* **Stored data entries**:
··········

-- ==== Sys2Proof/Machine/UzMeas.lean ====
section
/-!
DEFINITION. What Uzodar makes of ADCB's results (R22, R178, R337, R339, R578).
-/

namespace Sys2Proof.Machine

/-- The code of a conversion: the signed differential code of inputs 0 to 17, the single-ended code of inputs 18 to 23,
rounded to nearest with halves upward, then saturated (R163). -/
def convCode (r : ConvResult) : Int :=
  if r.input < 18 then satS 16 ((r.uv * 65536 + 1500000) / 3000000)
  else max 0 (min 65535 ((r.uv * 131072 + 1500000) / 3000000))

namespace State

/-- ADCB's per-unit value of an input with Uzodar's copy of the calibration (R171, R178). -/
def uzCal (s : State) (i : Nat) (code : Int) : Int :=
  satS 16 (truncDiv (code * s.uz (F.ADC_CAL_GAIN 1 i)
    - 16384 * signed 16 (s.uz (F.ADC_CAL_OFS 1 i))) 16384)

/-- Does the stator current exceed I_ABS (R339)? Nine times its square against nine times I_ABS². -/
def overIabs (s : State) (u v w : Int) : Bool :=
  let al := 2 * u - v - w
  let be := v - w
  let lim : Int := s.uz F.BLK_LIMITS_I_ABS
  decide (9 * lim * lim < al * al + 3 * be * be)

/-- The module's Vdc: the larger of the two bridges in use (R578). -/
def vdcLarger (s : State) : Int :=
  (s.axes.map fun a => (s.uzAx a).vdc).foldl max (-32768)

/-- The smaller of the two bridges in use, for the pre-charge (R578). -/
def vdcSmaller (s : State) : Int :=
  (s.axes.map fun a => (s.uzAx a).vdc).foldl min 32767

/-- Is a Q1.15 value of VFS above so many volts? -/
def aboveVolts (x : Int) (v : Nat) : Bool := decide ((v : Int) * 32768 < x * Config.vfsVolts)

/-- One ADCB set of an axis: its phase currents, and its DC-link result where it has one. -/
def adcbSet (s : State) (a : Nat) (cur : Option (Int × Int × Int)) (vdc : Option Int) : State :=
  if !s.safeOn || s.saf.adcbLost then s
  else
    let s := match cur with
      | none => s
      | some (u, v, w) =>
        let run := if s.overIabs u v w then (s.uzAx a).iabsRun + 1 else 0
        let s := s.modUz a fun x => { x with iU := u, iV := v, iW := w, gotI := true, iabsRun := min run 3 }
        if 3 ≤ run ∧ s.rowActive a 15 = false then s.activateRow 15 a else s
    match vdc with
    | none => s
    | some x =>
      let s := s.modUz a fun u => { u with vdc := x, gotV := true }
      let s := s.modSaf fun u => { u with vdcSeen := s.axes.all fun b => (s.uzAx b).gotV }
      let below := decide (s.vdcLarger * Config.vfsVolts < (32768 * s.uz F.BLK_DCH_DCH_VSAFE : Nat))
      (s.modSaf fun u => { u with safeAt := s.since u.safeAt (s.measured && below) }).emfMark a

/-- An ADCB set that contains a DC-link result counts once toward row 16, on the module's Vdc (R339, R578). -/
def overVolt (s : State) : State :=
  if !s.safeOn || s.saf.adcbLost then s
  else
    let run := if aboveVolts s.vdcLarger (s.uz F.BLK_LIMITS_VDC_MAX) then (s.uzAx 0).vdcRun + 1 else 0
    let s := s.modUz 0 fun u => { u with vdcRun := min run 3 }
    if 3 ≤ run ∧ s.axes.any (fun a => !s.rowActive a 16) then s.activateRow 16 0 else s

/-- The published commands of the last `d` ns: those published within it and the one in force before. -/
def recentCmds (s : State) (l : List (Nat × Int × Int)) (d : Nat) : List (Nat × Int × Int) :=
  let new := l.takeWhile fun c => decide (s.now ≤ c.1 + d)
  new ++ (l.drop new.length).take 1

/-! ## The brake test (R346) -/

/-- A brake test ends with a result: RES, its event, the completion and, but for a slip, the return of the
axis to READY (R346, R347, R359). -/
def brakeResult (s : State) (b : BrakeTest) (res : Nat) : State :=
  let a := b.axis
  let s := s.modSaf fun u => { u with btest := none }
  let s := s.wr (F.SAF_BTEST_RES a) res
  let s := s.cond (res == 1) fun s =>
    (s.lo (F.SAF_BTEST_AGE a)).modUz a fun u => { u with btPassAt := s.now, btDue := false }
  let s := s.event 0x0C0B (a + 256 * res)
  let s := if res = 2 then s.activateRow 29 a else (s.setAxMode a 2).regate a
  match s.btCmd with
  | some c => { s with btCmd := none }.complete c (if res = 1 then stOk else stVeto) 0
  | none => s

/-- The angle of a frame is summed; travel beyond TEST_MOVE is a slip, judged at once. -/
def brakeTravel (s : State) (a : Nat) : State :=
  match s.saf.btest, s.frameGood a with
  | some b, some f =>
    if b.axis = a then
      let d := match b.angle with
        | some g => signed 16 (f.angle + 65536 - g % 65536)
        | none => 0
      let b := { b with travel := b.travel + d, angle := some (f.angle % 65536) }
      if decide (256 * s.uz F.BLK_BTEST_TEST_MOVE < b.travel.natAbs) then s.brakeResult b 2
      else s.modSaf fun u => { u with btest := some b }
    else s
  | _, _ => s

end State

end Sys2Proof.Machine
end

··········

* **What you are asked to do**: Write out exactly, and only, each line from the one with "else s.modSaf fun" down to the last line of the records above.

* **Solution to the exercise**:
      else s.modSaf fun u => { u with btest := some b }
    else s
  | _, _ => s

end State

end Sys2Proof.Machine
end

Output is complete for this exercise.